**ABOUT THIS TASK:** Please keep to the lines below from the one with "if q.state = .issued" through the one with "runCore (dataTaskWatchdogExpiryEff n) s", and restate them word for word, ends included.

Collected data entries
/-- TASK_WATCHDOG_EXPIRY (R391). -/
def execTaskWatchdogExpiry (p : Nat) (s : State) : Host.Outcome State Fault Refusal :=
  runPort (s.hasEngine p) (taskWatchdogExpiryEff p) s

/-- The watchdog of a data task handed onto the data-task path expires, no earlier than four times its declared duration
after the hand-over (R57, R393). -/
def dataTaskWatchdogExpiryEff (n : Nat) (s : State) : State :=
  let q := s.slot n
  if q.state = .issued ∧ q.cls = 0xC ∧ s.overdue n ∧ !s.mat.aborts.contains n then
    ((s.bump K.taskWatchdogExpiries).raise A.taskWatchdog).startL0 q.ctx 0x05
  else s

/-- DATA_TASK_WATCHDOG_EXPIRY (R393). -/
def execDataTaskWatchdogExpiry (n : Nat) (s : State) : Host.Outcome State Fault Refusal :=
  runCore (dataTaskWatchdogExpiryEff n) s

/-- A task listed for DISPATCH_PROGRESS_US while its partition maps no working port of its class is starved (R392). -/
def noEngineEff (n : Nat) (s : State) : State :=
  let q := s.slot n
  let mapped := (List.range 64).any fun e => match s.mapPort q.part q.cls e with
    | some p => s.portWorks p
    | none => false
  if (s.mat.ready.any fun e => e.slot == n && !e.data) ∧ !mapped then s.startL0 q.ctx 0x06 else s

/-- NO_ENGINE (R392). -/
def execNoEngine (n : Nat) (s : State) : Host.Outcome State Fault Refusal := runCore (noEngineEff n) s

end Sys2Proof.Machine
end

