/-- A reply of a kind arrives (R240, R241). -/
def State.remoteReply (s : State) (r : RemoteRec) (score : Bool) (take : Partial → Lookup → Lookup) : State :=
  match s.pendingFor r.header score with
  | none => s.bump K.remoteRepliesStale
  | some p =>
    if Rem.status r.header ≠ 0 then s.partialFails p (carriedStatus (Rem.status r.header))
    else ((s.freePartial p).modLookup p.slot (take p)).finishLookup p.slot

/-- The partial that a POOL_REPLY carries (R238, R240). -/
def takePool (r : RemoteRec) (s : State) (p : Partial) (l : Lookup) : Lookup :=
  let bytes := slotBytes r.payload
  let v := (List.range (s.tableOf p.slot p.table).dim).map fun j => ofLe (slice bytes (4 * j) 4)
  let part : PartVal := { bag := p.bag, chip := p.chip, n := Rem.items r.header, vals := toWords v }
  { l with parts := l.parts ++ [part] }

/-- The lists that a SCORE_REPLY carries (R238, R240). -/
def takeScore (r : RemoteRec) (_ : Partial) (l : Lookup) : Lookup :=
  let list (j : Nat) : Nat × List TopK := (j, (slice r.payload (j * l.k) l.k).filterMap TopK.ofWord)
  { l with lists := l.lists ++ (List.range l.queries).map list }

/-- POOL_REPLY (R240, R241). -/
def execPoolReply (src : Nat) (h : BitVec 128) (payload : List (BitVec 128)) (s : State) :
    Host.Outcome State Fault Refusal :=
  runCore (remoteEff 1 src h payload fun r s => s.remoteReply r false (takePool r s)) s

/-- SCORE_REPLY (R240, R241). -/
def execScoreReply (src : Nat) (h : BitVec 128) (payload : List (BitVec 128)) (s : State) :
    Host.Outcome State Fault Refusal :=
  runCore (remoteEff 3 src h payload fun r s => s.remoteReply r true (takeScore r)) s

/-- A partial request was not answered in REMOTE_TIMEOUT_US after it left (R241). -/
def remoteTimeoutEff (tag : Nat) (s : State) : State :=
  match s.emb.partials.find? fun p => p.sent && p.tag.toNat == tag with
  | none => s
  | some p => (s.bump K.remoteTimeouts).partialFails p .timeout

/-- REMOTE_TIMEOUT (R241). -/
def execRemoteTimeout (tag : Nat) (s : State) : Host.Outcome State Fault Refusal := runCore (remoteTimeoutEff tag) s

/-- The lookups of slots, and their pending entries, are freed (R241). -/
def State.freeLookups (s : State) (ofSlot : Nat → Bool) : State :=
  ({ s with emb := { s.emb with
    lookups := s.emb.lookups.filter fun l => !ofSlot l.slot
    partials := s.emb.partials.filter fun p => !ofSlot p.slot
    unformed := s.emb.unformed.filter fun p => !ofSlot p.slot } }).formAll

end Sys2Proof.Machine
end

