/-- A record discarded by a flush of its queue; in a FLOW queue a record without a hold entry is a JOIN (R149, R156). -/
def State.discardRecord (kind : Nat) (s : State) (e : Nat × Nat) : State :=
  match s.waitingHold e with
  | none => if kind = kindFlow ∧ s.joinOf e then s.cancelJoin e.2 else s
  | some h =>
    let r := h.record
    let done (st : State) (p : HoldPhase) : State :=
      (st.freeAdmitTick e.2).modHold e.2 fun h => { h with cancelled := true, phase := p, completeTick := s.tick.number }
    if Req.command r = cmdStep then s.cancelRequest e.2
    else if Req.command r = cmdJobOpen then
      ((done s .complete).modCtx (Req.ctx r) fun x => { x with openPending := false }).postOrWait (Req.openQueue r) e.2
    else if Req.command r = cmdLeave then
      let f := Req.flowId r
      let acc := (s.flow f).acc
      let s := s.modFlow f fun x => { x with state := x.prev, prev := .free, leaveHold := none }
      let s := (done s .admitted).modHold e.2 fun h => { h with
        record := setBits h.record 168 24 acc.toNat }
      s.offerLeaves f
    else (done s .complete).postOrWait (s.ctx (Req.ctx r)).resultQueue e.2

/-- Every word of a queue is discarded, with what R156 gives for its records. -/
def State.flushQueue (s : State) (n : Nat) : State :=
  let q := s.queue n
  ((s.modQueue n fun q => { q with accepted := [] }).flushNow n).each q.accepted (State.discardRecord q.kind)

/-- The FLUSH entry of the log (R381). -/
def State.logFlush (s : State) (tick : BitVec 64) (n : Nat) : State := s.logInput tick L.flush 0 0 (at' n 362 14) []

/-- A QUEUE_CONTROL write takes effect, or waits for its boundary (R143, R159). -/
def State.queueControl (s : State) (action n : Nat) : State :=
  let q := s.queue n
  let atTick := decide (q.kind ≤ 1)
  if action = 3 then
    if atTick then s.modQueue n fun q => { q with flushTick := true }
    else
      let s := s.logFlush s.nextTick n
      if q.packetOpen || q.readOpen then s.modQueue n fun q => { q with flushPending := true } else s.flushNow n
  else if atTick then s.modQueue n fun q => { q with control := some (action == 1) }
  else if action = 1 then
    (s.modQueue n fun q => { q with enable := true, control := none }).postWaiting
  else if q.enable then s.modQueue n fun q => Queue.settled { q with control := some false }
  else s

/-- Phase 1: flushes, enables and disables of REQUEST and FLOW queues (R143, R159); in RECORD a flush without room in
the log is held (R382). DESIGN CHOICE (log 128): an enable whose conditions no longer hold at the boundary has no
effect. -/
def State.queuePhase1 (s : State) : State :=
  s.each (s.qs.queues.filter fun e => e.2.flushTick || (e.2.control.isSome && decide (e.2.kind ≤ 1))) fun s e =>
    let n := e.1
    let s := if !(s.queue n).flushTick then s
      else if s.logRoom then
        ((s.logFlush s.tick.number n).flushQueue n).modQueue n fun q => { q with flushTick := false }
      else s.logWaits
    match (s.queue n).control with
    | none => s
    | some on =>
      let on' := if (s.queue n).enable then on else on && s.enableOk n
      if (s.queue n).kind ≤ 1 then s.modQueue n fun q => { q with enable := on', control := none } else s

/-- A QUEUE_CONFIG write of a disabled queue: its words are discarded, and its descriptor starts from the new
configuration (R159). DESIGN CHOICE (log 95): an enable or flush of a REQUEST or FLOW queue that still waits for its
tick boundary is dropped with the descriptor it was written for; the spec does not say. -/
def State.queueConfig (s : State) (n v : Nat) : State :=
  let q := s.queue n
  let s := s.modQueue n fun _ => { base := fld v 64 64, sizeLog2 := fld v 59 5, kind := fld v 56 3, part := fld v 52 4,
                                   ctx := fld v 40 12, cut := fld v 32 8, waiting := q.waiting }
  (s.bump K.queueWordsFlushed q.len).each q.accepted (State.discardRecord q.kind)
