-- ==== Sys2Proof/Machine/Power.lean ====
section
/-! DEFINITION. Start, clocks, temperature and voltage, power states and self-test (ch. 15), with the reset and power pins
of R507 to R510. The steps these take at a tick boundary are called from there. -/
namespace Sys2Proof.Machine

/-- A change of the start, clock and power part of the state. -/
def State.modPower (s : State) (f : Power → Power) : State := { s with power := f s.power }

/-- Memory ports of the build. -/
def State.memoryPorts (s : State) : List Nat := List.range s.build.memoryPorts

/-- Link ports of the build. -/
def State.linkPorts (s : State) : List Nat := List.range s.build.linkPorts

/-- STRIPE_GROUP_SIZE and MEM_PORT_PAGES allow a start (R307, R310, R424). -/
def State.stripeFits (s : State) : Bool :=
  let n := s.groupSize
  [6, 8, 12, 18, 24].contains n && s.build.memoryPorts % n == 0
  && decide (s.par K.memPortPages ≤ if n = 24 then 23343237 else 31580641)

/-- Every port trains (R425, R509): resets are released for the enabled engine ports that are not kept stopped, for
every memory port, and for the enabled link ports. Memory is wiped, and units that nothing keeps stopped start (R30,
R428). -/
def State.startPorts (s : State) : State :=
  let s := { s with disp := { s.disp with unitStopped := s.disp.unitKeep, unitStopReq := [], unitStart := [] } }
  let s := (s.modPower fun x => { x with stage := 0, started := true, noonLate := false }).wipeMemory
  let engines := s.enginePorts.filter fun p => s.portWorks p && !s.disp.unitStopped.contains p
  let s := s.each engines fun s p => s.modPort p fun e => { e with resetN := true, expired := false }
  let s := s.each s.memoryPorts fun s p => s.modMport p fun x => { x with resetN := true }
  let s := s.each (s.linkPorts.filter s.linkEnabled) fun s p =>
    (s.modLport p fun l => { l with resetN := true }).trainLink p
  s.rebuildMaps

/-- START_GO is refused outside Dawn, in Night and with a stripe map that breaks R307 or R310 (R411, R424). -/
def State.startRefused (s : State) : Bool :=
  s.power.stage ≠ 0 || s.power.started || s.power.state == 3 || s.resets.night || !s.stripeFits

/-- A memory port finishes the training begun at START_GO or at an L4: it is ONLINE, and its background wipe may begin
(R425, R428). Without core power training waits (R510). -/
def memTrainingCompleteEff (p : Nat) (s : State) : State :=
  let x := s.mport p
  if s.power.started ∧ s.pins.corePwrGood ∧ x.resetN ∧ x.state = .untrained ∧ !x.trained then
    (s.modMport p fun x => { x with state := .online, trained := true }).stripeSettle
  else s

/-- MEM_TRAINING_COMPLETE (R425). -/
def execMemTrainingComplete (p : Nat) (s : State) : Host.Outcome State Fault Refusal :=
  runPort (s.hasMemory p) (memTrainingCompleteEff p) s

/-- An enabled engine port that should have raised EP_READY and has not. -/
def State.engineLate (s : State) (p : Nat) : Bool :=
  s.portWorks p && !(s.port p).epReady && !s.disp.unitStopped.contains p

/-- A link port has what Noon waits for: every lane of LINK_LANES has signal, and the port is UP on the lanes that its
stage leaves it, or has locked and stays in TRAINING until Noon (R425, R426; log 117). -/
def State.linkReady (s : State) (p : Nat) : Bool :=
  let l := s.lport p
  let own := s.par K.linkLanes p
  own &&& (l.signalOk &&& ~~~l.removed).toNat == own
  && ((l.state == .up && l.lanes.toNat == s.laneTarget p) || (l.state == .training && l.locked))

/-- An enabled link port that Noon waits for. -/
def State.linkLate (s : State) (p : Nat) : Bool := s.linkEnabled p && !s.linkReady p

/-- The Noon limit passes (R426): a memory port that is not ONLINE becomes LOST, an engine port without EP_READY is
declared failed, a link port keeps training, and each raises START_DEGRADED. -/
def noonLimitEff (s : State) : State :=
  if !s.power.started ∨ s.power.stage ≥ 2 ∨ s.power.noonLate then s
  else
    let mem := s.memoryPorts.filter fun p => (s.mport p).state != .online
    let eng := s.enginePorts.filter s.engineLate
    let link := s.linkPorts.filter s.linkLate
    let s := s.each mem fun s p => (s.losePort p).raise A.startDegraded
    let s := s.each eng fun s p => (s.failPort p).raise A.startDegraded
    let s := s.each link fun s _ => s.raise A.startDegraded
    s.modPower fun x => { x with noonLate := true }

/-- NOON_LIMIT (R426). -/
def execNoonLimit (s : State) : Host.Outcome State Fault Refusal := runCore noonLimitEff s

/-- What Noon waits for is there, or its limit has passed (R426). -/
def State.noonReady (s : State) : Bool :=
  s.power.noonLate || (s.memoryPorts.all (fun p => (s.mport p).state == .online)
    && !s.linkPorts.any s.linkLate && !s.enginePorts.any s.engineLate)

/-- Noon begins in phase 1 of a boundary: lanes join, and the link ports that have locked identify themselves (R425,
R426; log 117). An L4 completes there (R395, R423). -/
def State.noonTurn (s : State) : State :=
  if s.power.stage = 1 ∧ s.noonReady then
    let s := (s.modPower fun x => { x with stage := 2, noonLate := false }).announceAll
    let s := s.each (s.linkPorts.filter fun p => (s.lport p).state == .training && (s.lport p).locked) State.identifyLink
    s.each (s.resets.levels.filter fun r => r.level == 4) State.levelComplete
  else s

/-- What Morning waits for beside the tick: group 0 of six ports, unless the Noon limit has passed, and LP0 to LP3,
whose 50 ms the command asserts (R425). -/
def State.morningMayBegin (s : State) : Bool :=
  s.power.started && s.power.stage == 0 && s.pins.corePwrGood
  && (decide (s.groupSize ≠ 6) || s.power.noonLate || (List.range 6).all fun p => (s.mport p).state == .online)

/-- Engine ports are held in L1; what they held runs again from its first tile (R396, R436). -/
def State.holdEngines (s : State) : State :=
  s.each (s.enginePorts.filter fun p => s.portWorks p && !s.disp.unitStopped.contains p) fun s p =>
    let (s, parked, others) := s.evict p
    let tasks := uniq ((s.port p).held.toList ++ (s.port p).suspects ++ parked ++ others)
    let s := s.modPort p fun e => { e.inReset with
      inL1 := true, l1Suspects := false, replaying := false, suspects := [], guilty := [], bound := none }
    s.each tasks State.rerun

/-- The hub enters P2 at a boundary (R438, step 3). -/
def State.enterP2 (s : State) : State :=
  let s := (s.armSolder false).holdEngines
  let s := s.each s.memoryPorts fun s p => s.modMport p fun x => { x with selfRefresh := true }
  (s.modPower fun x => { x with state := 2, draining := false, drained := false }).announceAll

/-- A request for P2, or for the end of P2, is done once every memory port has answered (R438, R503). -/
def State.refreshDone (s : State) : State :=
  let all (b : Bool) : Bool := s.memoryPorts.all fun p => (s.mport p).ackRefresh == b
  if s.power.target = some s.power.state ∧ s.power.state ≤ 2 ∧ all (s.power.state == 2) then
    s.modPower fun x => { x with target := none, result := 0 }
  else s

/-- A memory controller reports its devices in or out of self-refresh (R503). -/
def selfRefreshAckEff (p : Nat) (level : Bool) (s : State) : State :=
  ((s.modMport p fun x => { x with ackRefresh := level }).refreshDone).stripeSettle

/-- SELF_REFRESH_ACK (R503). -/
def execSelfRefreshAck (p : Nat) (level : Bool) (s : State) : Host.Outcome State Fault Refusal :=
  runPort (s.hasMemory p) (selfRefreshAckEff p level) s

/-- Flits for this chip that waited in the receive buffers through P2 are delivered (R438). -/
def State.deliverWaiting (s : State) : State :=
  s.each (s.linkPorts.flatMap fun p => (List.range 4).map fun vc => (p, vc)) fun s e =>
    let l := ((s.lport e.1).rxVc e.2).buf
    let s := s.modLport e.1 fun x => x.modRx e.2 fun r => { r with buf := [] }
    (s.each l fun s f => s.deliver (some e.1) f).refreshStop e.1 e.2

**ANSWER BOX:**
  if q.state = .issued ∧ q.cls = 0xC ∧ s.overdue n ∧ !s.mat.aborts.contains n then
    ((s.bump K.taskWatchdogExpiries).raise A.taskWatchdog).startL0 q.ctx 0x05
  else s

/-- DATA_TASK_WATCHDOG_EXPIRY (R393). -/
def execDataTaskWatchdogExpiry (n : Nat) (s : State) : Host.Outcome State Fault Refusal :=
  runCore (dataTaskWatchdogExpiryEff n) s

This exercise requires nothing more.